There’s a certain inherent danger to handicapping a presidential debate. Everything that’s said about tomorrow’s debate in Miami — widely considered the most important because of the subject matter (foreign policy) and the audience size (expected to drop off with later debates) — gets thrown into the pre-debate spin cycle, wherein each side insists that its candidate is at a disadvantage, hoping to create expectations low enough to exceed impressively. By the logic of the expectations game, the very act of declaring an advantage for one candidate or the other marginally increases the chance that said declaration will prove itself wrong.
That said, a few things to consider.
The Rules. The Kerry and Bush camps have already slugged it out in a behind-the-scenes debate over the particulars of how the debates will operate. The Bush administration famously demanded that the schedule of three debates be reduced to two; it’s generally thought that avoiding debates — where the challenger has an opportunity to mount, well, a challenge — is to the incumbent’s advantage, particularly when he’s also the frontrunner. The Kerry camp fought for the full schedule, something that, Kerry campaign manager Mary Beth Cahill told Time, “was much more important to us than any detail of the format.”
But consider the concessions that the Bush camp got in exchange: Though Bush won’t stand on a “pitcher’s mound” to make up the several inches that Kerry has on, the podiums will be ten feet apart to blur the height difference. Tools that Kerry used in his successful debates against William Weld during the 1996 Massachusetts Senate race, like direct questions and roaming the stage, will be unavailable. Whenever a candidate exceeds his allotted time, his warning light — sure to prove a Victor Laszlo to the Rick and Ilsa of Kerry and his own voice — will appear on television. Add to all that expectations-game coup of a match-up being introduced by anchors as the debate that Bush didn’t want, and the President’s advantage on this front looks pretty clear-cut.
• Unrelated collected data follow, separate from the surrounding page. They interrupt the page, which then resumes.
-- ==== Sys2Proof/Machine/Tables.lean ====
section
/-!
DEFINITION. The configuration of the engine: the historical tables the spec takes as the values of its open
parameters (20_memory.md R42 to R45, 92_eei_decisions.md D12, D19). The spec itself marks the tables
`[from general knowledge, not in source]`: UNVERIFIED, unsafe (log entry 6). Position 0 stands first.
-/

namespace Sys2Proof.Machine

/-- `ROTOR_FWD` (R42). -/
def rotorFwdTable : RotorId → Vector Letter 26
  | .i => #v[4, 10, 12, 5, 11, 6, 3, 16, 21, 25, 13, 19, 14, 22, 24, 7, 23, 20, 18, 15, 0, 8, 1, 17, 2, 9]
  | .ii => #v[0, 9, 3, 10, 18, 8, 17, 20, 23, 1, 11, 7, 22, 19, 12, 2, 16, 6, 25, 13, 15, 24, 5, 21, 14, 4]
  | .iii => #v[1, 3, 5, 7, 9, 11, 2, 15, 17, 19, 23, 21, 25, 13, 24, 4, 8, 22, 6, 0, 10, 12, 20, 18, 16, 14]
  | .iv => #v[4, 18, 14, 21, 15, 25, 9, 0, 24, 16, 20, 8, 17, 7, 23, 11, 13, 5, 19, 6, 10, 3, 2, 12, 22, 1]
  | .v => #v[21, 25, 1, 17, 6, 8, 19, 24, 20, 15, 18, 3, 13, 7, 11, 23, 0, 22, 12, 9, 16, 14, 5, 4, 2, 10]
  | .vi => #v[9, 15, 6, 21, 14, 20, 12, 5, 24, 16, 1, 4, 13, 7, 25, 17, 3, 10, 0, 18, 23, 11, 8, 2, 19, 22]
  | .vii => #v[13, 25, 9, 7, 6, 17, 2, 23, 12, 24, 18, 22, 1, 14, 20, 5, 0, 8, 21, 11, 15, 4, 10, 16, 3, 19]
  | .viii => #v[5, 10, 16, 7, 19, 11, 23, 14, 2, 1, 9, 18, 15, 3, 25, 17, 0, 12, 4, 22, 13, 8, 20, 24, 6, 21]
  | .beta => #v[11, 4, 24, 9, 21, 2, 13, 8, 23, 22, 15, 1, 16, 12, 3, 17, 19, 0, 10, 25, 6, 5, 20, 7, 14, 18]
  | .gamma => #v[5, 18, 14, 10, 0, 13, 20, 4, 17, 7, 12, 1, 19, 8, 24, 2, 22, 11, 16, 15, 25, 23, 21, 6, 9, 3]

/-- `ROTOR_INV` (R43). -/
def rotorInvTable : RotorId → Vector Letter 26
  | .i => #v[20, 22, 24, 6, 0, 3, 5, 15, 21, 25, 1, 4, 2, 10, 12, 19, 7, 23, 18, 11, 17, 8, 13, 16, 14, 9]
  | .ii => #v[0, 9, 15, 2, 25, 22, 17, 11, 5, 1, 3, 10, 14, 19, 24, 20, 16, 6, 4, 13, 7, 23, 12, 8, 21, 18]
  | .iii => #v[19, 0, 6, 1, 15, 2, 18, 3, 16, 4, 20, 5, 21, 13, 25, 7, 24, 8, 23, 9, 22, 11, 17, 10, 14, 12]
  | .iv => #v[7, 25, 22, 21, 0, 17, 19, 13, 11, 6, 20, 15, 23, 16, 2, 4, 9, 12, 1, 18, 10, 3, 24, 14, 8, 5]
  | .v => #v[16, 2, 24, 11, 23, 22, 4, 13, 5, 19, 25, 14, 18, 12, 21, 9, 20, 3, 10, 6, 8, 0, 17, 15, 7, 1]
  | .vi => #v[18, 10, 23, 16, 11, 7, 2, 13, 22, 0, 17, 21, 6, 12, 4, 1, 9, 15, 19, 24, 5, 3, 25, 20, 8, 14]
  | .vii => #v[16, 12, 6, 24, 21, 15, 4, 3, 17, 2, 22, 19, 8, 0, 13, 20, 23, 5, 10, 25, 14, 18, 11, 7, 9, 1]
  | .viii => #v[16, 9, 8, 13, 18, 0, 24, 3, 21, 10, 1, 5, 17, 20, 7, 12, 2, 15, 11, 4, 22, 25, 19, 6, 23, 14]
  | .beta => #v[17, 11, 5, 14, 1, 21, 20, 23, 7, 3, 18, 0, 13, 6, 24, 10, 12, 15, 25, 16, 22, 4, 9, 8, 2, 19]
  | .gamma => #v[4, 11, 15, 25, 7, 0, 23, 9, 13, 24, 3, 17, 10, 5, 2, 19, 18, 8, 1, 12, 6, 22, 16, 21, 14, 20]

/-- `REFL` (R44). -/
def reflTable : ReflectorId → Vector Letter 26
  | .b => #v[24, 17, 20, 7, 16, 18, 11, 3, 15, 23, 13, 6, 14, 10, 12, 8, 4, 1, 5, 25, 2, 22, 21, 9, 0, 19]
  | .c => #v[5, 21, 15, 9, 8, 0, 14, 24, 4, 3, 17, 25, 23, 22, 6, 2, 19, 10, 20, 16, 18, 1, 13, 12, 7, 11]
  | .bThin => #v[4, 13, 10, 16, 0, 20, 24, 22, 9, 8, 2, 14, 15, 1, 11, 12, 3, 23, 25, 21, 5, 19, 7, 17, 6, 18]
  | .cThin => #v[17, 3, 14, 1, 9, 13, 19, 10, 21, 4, 7, 12, 11, 5, 2, 22, 25, 0, 23, 6, 24, 8, 15, 18, 20, 16]

/-- `NOTCH` (R45): the rotations at which a keystroke carries to the next slower slot. -/
def notchTable : RotorId → List Letter
  | .i => [16]
  | .ii => [4]
  | .iii => [21]
  | .iv => [9]
  | .v => [25]
  | .vi => [12, 25]
  | .vii => [12, 25]
  | .viii => [12, 25]
  | .beta => []
  | .gamma => []

/-- The engine's configuration: the tables above and `BOTH_NOTCH_ADVANCE` = 2, the spec's default
(D12; log entry 7). -/
def engineConfig : Config where
  rotorFwd id p := (rotorFwdTable id)[p]
  rotorInv id p := (rotorInvTable id)[p]
  refl id p := (reflTable id)[p]
  notch := notchTable
  bothNotchAdvance := .two

end Sys2Proof.Machine
end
The Issues. That the first debate should concern foreign policy was another concession that the Bush campaign demanded and got; like several decades of Republican candidates, Bush enjoys an advantage here. The Bushies could not plan on yesterday’s announcement from Pyongyang that North Korea now has nuclear weapons; whatever the culpability of the previous administration, that the NorKs’ nukes went live on Bush’s watch is a liability that Kerry will surely try to exploit, though Kerry has his own vulnerability: he is on record in favor of cutting funding for a missile defense that will be operational very shortly, possibly before the election. As for Iraq, Dick Morris may well have been on to something Monday when he said on Hannity and Colmes that the President “has so emphasized Kerry’s flip-flopping, so-called weakness, vacillation, all that stuff, that Kerry has to take strong positions in the debate. And either way he takes a strong position on Iraq, he loses.” Conservatively, one must give at least a slight advantage to Bush here.
Likeability. Here’s where we must really puzzle over the effects of the spin cycle. It’s widely acknowledged that President Bush has a regular-guy charm and a gift for connecting with people, whereas Kerry has the personal magnetism of an android carved out of granite. This perception is so widespread that Kerry can almost exceed expectations by registering a pulse. It’s tempting to counterintuitively mark this as an advantage for Kerry based on his cultivated ability to generate a “he’s not so bad” reaction. Lest we be accused of being cynical expectations-masseuses, let’s call this one even.
As the race stands, President Bush has a small but real lead; if the election were held today, he would almost certainly win. This gives him a strategic as well as psychological edge. The debates may not change the dynamics of the race at all, or they may help Bush, or they may help Kerry. Two of those three possibilities would be good news for George Bush. John Kerry can afford only one of them.